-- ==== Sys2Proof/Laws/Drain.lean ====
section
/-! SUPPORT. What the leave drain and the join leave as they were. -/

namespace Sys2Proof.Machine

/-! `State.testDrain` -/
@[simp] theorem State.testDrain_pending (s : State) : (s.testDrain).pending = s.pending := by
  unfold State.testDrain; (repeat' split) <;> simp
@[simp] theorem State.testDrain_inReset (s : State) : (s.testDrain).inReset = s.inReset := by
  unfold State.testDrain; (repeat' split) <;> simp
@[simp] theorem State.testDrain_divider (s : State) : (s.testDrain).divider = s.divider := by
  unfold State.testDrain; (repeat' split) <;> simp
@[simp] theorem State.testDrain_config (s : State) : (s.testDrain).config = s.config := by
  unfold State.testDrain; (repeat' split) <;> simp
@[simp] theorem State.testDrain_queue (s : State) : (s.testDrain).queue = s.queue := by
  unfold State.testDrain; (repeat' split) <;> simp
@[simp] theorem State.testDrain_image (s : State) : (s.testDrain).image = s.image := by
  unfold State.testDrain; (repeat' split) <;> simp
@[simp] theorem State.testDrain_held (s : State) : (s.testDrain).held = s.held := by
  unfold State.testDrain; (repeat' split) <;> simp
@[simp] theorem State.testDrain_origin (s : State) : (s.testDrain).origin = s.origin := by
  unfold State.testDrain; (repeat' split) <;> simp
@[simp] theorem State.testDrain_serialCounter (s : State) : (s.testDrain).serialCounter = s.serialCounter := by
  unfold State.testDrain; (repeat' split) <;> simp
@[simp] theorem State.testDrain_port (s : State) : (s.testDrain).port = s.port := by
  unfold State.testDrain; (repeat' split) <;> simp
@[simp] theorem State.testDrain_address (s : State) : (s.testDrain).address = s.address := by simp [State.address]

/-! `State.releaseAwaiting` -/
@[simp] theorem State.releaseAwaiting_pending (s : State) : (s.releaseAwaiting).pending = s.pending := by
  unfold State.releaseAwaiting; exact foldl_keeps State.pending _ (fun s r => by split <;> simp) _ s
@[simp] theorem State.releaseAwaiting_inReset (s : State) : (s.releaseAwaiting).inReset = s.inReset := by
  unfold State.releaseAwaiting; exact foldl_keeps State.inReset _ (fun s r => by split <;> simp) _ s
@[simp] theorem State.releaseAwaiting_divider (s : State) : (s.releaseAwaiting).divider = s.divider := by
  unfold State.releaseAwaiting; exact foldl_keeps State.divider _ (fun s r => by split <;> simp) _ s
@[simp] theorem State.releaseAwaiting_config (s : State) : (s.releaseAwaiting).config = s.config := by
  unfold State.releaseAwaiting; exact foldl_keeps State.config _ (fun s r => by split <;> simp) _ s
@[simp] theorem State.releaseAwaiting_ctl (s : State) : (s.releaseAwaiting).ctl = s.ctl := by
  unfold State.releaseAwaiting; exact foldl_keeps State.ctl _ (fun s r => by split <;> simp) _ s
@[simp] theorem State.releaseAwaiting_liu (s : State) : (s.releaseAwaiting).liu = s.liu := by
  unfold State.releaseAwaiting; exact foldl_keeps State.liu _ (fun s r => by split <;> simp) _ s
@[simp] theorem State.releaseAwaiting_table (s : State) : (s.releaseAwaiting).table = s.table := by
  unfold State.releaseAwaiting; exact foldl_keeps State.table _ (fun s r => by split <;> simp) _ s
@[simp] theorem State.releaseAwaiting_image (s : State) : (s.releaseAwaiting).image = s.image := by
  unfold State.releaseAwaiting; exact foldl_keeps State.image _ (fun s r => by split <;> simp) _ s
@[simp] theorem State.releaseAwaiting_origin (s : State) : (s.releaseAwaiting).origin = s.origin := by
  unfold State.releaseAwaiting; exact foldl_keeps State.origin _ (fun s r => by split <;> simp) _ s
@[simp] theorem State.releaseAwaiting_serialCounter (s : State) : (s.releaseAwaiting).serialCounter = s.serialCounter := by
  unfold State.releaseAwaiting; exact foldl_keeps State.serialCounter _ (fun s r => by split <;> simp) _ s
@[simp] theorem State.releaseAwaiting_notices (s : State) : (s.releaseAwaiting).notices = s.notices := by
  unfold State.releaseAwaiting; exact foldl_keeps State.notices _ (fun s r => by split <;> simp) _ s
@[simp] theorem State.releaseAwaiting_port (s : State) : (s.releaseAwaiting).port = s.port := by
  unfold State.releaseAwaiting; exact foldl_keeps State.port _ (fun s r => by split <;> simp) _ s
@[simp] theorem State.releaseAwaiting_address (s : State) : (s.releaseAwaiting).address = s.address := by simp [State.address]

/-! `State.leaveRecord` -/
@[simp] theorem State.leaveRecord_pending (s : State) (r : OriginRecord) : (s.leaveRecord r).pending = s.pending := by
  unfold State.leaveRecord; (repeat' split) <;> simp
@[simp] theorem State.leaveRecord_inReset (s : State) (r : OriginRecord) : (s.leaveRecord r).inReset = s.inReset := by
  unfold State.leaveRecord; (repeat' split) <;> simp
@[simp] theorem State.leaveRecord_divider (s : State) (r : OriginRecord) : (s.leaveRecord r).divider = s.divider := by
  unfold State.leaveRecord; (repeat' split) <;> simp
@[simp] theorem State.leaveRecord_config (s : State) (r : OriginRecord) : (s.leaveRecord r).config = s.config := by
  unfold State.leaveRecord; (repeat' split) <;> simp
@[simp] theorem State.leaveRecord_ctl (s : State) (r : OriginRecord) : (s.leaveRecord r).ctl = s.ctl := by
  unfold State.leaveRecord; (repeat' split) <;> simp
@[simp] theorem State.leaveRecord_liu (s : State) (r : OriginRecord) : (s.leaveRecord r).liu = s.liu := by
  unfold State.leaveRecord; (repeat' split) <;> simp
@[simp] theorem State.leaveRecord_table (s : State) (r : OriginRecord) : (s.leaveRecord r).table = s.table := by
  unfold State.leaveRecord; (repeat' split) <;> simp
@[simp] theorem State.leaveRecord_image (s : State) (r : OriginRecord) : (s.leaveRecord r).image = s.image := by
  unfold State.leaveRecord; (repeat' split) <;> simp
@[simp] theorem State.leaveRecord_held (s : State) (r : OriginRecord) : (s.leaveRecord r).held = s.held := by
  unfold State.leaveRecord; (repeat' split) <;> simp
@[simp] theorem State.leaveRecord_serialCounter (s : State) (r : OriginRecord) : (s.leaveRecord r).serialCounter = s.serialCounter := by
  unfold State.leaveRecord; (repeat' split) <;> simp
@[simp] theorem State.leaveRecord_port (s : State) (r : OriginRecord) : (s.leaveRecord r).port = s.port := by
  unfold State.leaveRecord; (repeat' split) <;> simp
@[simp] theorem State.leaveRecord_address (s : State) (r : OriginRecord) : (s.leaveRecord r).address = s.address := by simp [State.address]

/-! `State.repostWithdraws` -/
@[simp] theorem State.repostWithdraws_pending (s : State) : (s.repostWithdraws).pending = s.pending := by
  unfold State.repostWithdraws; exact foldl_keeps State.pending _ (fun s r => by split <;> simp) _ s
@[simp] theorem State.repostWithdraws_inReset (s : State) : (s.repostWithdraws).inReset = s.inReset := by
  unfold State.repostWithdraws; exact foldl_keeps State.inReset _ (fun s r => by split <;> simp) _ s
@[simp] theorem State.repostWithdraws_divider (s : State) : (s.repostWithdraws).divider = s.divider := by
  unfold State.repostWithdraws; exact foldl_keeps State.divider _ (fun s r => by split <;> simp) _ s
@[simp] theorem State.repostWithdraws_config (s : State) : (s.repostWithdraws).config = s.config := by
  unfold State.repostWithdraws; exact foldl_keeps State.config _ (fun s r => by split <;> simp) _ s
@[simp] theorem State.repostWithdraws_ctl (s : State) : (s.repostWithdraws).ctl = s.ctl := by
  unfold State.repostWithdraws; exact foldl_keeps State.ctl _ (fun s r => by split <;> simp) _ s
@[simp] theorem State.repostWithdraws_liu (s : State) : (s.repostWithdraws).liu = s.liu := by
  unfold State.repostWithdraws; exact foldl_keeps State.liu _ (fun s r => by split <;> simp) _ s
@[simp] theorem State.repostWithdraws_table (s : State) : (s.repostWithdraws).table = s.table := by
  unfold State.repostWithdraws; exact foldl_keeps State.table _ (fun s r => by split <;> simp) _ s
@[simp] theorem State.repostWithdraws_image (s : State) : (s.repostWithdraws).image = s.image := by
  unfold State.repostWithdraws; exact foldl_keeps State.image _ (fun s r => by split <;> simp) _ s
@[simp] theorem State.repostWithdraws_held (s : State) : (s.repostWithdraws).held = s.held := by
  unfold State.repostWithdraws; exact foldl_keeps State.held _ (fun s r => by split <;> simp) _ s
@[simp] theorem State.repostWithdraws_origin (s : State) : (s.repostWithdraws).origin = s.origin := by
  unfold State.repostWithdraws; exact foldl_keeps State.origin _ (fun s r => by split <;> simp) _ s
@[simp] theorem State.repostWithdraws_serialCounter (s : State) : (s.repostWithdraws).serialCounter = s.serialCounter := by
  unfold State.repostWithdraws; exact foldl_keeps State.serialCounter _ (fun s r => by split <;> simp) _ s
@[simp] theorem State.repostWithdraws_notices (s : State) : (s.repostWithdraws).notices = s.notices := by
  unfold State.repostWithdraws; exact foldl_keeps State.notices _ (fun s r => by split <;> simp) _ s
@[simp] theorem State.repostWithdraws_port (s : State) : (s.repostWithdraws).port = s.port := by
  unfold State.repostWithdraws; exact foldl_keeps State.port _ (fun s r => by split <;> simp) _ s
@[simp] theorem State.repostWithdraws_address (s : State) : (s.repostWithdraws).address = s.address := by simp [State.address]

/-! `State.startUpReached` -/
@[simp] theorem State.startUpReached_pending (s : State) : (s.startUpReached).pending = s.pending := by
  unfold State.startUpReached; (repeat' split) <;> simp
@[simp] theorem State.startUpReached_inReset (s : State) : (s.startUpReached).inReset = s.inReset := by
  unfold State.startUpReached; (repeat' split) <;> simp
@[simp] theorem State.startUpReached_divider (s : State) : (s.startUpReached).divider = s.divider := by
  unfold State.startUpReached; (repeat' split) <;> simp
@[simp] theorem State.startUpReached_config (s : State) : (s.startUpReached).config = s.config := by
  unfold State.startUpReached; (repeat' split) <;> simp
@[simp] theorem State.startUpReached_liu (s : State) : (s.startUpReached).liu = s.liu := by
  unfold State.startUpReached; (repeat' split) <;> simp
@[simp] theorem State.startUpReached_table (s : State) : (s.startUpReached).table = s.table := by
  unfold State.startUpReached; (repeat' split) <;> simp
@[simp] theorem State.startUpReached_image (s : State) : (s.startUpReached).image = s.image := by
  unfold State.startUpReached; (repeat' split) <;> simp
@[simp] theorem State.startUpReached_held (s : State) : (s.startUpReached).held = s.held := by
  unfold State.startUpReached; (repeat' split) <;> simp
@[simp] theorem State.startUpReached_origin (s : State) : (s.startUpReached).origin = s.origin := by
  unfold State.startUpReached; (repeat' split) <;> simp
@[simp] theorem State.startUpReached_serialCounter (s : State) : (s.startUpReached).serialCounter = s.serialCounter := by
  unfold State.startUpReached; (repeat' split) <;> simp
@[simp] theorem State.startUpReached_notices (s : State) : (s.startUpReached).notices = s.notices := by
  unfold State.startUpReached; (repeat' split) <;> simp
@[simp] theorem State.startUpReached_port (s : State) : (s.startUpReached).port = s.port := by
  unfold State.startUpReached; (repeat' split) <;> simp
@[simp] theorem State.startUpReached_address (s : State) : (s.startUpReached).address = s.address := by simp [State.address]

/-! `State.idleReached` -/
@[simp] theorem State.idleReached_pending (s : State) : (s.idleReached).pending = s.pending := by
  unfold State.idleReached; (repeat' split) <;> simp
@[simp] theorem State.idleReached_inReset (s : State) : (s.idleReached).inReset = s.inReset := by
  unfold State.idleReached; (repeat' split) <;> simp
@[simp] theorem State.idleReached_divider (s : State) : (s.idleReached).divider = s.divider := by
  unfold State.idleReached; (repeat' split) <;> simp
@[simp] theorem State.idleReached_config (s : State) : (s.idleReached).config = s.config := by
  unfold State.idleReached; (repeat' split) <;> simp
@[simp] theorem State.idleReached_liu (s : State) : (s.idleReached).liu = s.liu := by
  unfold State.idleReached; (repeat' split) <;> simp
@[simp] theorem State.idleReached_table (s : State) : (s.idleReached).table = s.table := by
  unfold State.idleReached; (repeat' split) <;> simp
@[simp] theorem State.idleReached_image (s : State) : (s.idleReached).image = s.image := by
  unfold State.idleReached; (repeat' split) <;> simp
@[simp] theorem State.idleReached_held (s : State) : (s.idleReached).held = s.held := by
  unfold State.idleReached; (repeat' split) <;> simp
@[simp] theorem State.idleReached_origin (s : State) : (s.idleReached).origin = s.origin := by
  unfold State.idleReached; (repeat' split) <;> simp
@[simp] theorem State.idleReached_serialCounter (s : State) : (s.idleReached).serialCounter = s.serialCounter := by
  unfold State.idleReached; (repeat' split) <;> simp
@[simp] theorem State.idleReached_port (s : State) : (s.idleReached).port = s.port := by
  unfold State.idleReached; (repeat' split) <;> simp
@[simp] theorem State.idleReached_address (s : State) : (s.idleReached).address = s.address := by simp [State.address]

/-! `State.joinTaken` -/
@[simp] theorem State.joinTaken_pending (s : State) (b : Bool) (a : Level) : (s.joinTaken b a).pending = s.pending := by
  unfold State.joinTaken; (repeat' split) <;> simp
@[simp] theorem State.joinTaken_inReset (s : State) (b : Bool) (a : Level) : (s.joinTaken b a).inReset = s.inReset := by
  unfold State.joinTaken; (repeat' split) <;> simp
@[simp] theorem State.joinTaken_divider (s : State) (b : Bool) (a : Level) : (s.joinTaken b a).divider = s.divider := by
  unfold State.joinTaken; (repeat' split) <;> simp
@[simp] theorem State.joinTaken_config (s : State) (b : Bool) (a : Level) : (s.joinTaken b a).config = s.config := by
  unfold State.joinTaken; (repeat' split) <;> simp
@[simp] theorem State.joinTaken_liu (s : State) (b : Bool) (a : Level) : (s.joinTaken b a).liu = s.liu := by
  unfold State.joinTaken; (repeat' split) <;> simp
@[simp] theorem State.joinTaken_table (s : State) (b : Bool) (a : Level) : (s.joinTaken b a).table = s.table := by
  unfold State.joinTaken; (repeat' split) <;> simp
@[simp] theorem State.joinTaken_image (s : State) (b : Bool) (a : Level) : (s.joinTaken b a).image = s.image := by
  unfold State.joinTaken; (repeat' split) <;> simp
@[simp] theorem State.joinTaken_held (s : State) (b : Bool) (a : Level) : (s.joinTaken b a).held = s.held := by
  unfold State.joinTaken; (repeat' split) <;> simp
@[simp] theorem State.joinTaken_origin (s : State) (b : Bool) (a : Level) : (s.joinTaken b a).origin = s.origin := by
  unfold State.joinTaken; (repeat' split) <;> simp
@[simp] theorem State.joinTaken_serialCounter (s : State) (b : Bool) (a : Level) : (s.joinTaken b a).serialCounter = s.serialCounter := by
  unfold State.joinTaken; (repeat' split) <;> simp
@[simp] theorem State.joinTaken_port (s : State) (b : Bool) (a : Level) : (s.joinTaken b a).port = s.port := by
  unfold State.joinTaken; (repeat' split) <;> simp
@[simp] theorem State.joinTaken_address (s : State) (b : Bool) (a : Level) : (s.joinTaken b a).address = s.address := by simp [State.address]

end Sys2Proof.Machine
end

----

● **Action item**:
With the data above as the source, tally the lines that include the string "OriginRecord", and give that figure alone.

● **Answer for this exercise**:
12